# EBRs fry second batch :) (Video)



## arash53 (Aug 13, 2011)

I bought a pair of EBRs from aquarium west on Sunday , they lay eggs this morning ? I'm so excited


----------



## jhj0112 (Jul 30, 2013)

congrats!  that was fast!  can you let me know your PH please? I'm trying to get my rams to breed for a while at PH 7.2 with no luck so far.


----------



## arash53 (Aug 13, 2011)

jhj0112 said:


> congrats!  that was fast!  can you let me know your PH please? I'm trying to get my rams to breed for a while at PH 7.2 with no luck so far.


Thanks, my PH is 5.5

Sent from Petguide.com App


----------



## Nicole (Nov 21, 2011)

Nice! You seem to have good luck with breeding haha. EBR only tank?


----------



## arash53 (Aug 13, 2011)

Nicole said:


> Nice! You seem to have good luck with breeding haha.

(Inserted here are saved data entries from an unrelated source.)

/-! ### Retiring an issue -/

/-- R393: a workgroup's own state as it stands: its groups, scratchpad, barriers, copies and rings, the operand-memory slots and banks it
holds, and its matrix operations. -/
def State.snapOf (s : State) (w : Nat) : Snap :=
  let x := s.wg w
  let c := s.core x.core
  { rwc := x.rwc, firsts := x.replay.firsts, fresh := s.fresh, loads := x.replay.loads.length, groups := s.groups.filter (fun p => p.2.wg = w && p.1 / 128 = x.core), sp := x.sp
    bars := x.bars, copies := x.copies, rings := x.rings, opm := c.opm.filter (fun p => p.2.st ≠ 0 && p.2.holder = w)
    banks := c.banks.filter (fun p => p.2.held && p.2.holder = w), mq := c.mq.filter (fun o => o.wg = w) }

/-- R393, R394: an interval of a replay workgroup begins: the image is kept and the logs are empty. -/
def State.startInterval (s : State) (w : Nat) : State :=
  if s.replaying w then s.modWg w (fun x => { x with replay := { image := { s.snapOf w with loads := 0, firsts := [] } } }) else s

/-- A snapshot in front of the history; one of the same count is replaced. -/
def pushSnap (n : Snap) (l : List Snap) : List Snap :=
  match l with
  | m :: r => if m.rwc = n.rwc then n :: r else n :: m :: r
  | [] => [n]

/-- R395 (assumption log 12): what a replay context keeps before an issue goes on: the workgroup as it stands. -/
def State.keepHistory (s : State) (core slot : Nat) : State :=
  let w := s.wgOf core slot
  if s.replaying w then s.modWg w (fun x => { x with replay := { x.replay with hist := pushSnap (s.snapOf w) x.replay.hist } }) else s

/-- R394: the schedule log of a replay context: the group and the path of each retiring issue. -/
def State.noteIssue (s : State) (core slot : Nat) : State :=
  let w := s.wgOf core slot
  if s.replaying w then s.modWg w (fun x => { x with replay := { x.replay with sched := x.replay.sched ++ [(slot, s.cur.path)] } }) else s

/-- R42, R133, R392, R399: the issue in hand retires: the count of retired group-instructions rises, its threads stand at the
positions p, and their stall countdown begins. The token has been raised at issue; announced reads it did not make are given up (R274). -/
def State.retire (s : State) (h : Hdr) (p : Nat → Long) : State :=
  let k := s.cur
  let s0 := (if k.phase > 0 then s.dropHeld else s).noteIssue k.core k.slot
  let s1 := (s0.traceRetire k.core k.slot k.pos k.lanes).modWg (s0.wgOf k.core k.slot) (fun x => { x with rwc := x.rwc + 1 })
  let s2 := s1.modLanes k.core k.slot k.lanes (fun l t => { t with pos := p l, came := p l ≠ seqPos k.pos, stall := if k.phase = 0 then h.stall.toNat else t.stall })
  s2.modWg (s2.wgOf k.core k.slot) (fun x => { x with stepDone :=
    match x.step with
    | some (g, l) => if (s2.group k.core k.slot).idx = g && k.lanes.getLsbD l then some (g, l) else x.stepDone
    | none => x.stepDone })

/-- R38: every thread of the issue goes on at the sequential successor. -/
def State.retireSeq (s : State) (h : Hdr) : State := s.retire h (fun _ => seqPos s.cur.pos)

/-- R20, R43: the token a first issue names is raised; an instruction that waited has raised it already. -/
def State.takeToken (s : State) (h : Hdr) : State :=
  if s.cur.phase = 0 then s.tokUp s.cur.core s.cur.slot h.tok.toNat else s

/-- R43: the token of an instruction that completes falls. -/
def State.dropToken (s : State) (h : Hdr) : State := s.tokDown s.cur.core s.cur.slot h.tok.toNat

/-- R142: an instruction without results sets and clears its token in the cycle it issues. -/
def State.doneNow (s : State) (h : Hdr) : State := if s.cur.phase > 0 then s.dropToken h else s

/-! ### Waits -/

/-- R20, R41, R42: what an instruction that is going to wait does when it issues: it raises its token, its threads' stall
countdown begins, and the lanes its guard selects are kept. -/
def State.beginWait (s : State) (h : Hdr) : State :=
  if s.cur.phase > 0 || (tblFind s.cur.caps actKey).isSome then s
  else
    let act := s.active h
    let s1 := (s.takeToken h).modLanes s.cur.core s.cur.slot s.cur.lanes (fun _ t => { t with stall := h.stall.toNat })
    let caps := (lanesOf s.cur.lanes).foldl (fun t l => tblPut t (predKey l) ((s.thread s.cur.core s.cur.slot l).preds.setWidth 32))
      (tblPut s1.cur.caps actKey act)
    { s1 with cur := { s1.cur with caps := caps } }

/-- R51: a predicate as the issue in hand read it. -/
def State.lanePred (s : State) (l p : Nat) : Bool :=
  match tblFind s.cur.caps (predKey l) with
  | some v => p == 7 || v.getLsbD p
  | none => (s.thread s.cur.core s.cur.slot l).pred p

/-- R347: the threads of the issue in hand park before it is issued, for a page that is not translated; when it has been resolved
they issue the instruction again. -/
def State.park (s : State) (i : Instr) (va : Long) : State :=
  let k := s.cur
  let w : Waiting := ⟨s.fresh, k, i, .page va, 8⟩
  ((s.modGroup k.core k.slot (fun g => { g with waits := g.waits ++ [w] })).tickFresh).inTicks Config.pageFaultTicks
    (.pageFaultTimeout k.core k.slot s.fresh)

/-- Table 08-4: the threads of the issue in hand wait, having raised their token; the instruction goes on when the condition
holds. The wait is numbered by the next fresh number. -/
def State.waitFor (s : State) (h : Hdr) (i : Instr) (c : WaitCond) (row : Nat) : State :=
  let s1 := s.beginWait h
  let k := s1.cur
  let w : Waiting := ⟨s1.fresh, { k with phase := k.phase + 1 }, i, c, row⟩
  (s1.modGroup k.core k.slot (fun g => { g with waits := g.waits ++ [w] })).tickFresh

/-- R142: the lanes outside ACTIVE go on at the sequential successor; only the active ones wait. -/
def State.waitActive (s : State) (h : Hdr) (i : Instr) (c : WaitCond) (row : Nat) : State :=
  if s.cur.phase > 0 then s.waitFor h i c row
  else
    let k := s.cur
    let act := s.active h
    let rest := k.lanes &&& ~~~ act
    let s1 := s.modLanes k.core k.slot rest (fun _ t => { t with pos := seqPos k.pos, came := false, stall := h.stall.toNat })
    { s1 with cur := { k with lanes := act } }.waitFor h i c row

/-- R282, R344: threads are held until a result is written. -/
def State.hold (s : State) (lanes : BitVec 32) (i : Instr) (id row : Nat) : State :=
  let k := s.cur
  let w : Waiting := ⟨s.fresh, { k with lanes := lanes }, i, .hold id, row⟩
  (s.modGroup k.core k.slot (fun g => { g with waits := g.waits ++ [w] })).tickFresh

/-- The issue in hand with numbers to carry over a wait. -/
def State.carry (s : State) (l : List Nat) : State := { s with cur := { s.cur with nums := l } }

/-- A wait of a group by its number ends and its instruction goes on next. -/
def State.endWait (s : State) (core slot id : Nat) : State :=
  match (s.group core slot).waits.find? (fun w => w.id = id) with
  | none => s
  | some w =>
    let s1 := s.modGroup core slot (fun g => { g with waits := g.waits.filter (fun w => w.id ≠ id) })
    { s1 with agenda := .resume w.iss w.instr :: s1.agenda }

/-- A wait ends with a number for its instruction. -/
def State.endWaitWith (s : State) (core slot id : Nat) (l : List Nat) : State :=
  match (s.group core slot).waits.find? (fun w => w.id = id) with
  | none => s
  | some w =>
    let s1 := s.modGroup core slot (fun g => { g with waits := g.waits.filter (fun w => w.id ≠ id) })
    { s1 with agenda := .resume { w.iss with nums := l } w.instr :: s1.agenda }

EBR only tank?


Yes finally ! But the first batch didn't make it , they are very young , I hope they figure out how to take care of eggs next time, and yes I have a pair of EBR and a pair of otos there

Sent from Petguide.com App


----------



## arash53 (Aug 13, 2011)




----------



## ScottD (Apr 18, 2014)

If u do I will buy some off of u


Sent from my iPhone using Tapatalk


----------



## cowchanplanted (Jun 16, 2014)

I will buy 12 of them if you can get them to a sell able size.

sent from the cowichan valley


----------



## Florios (Mar 16, 2013)

^^ ill buy a couple


----------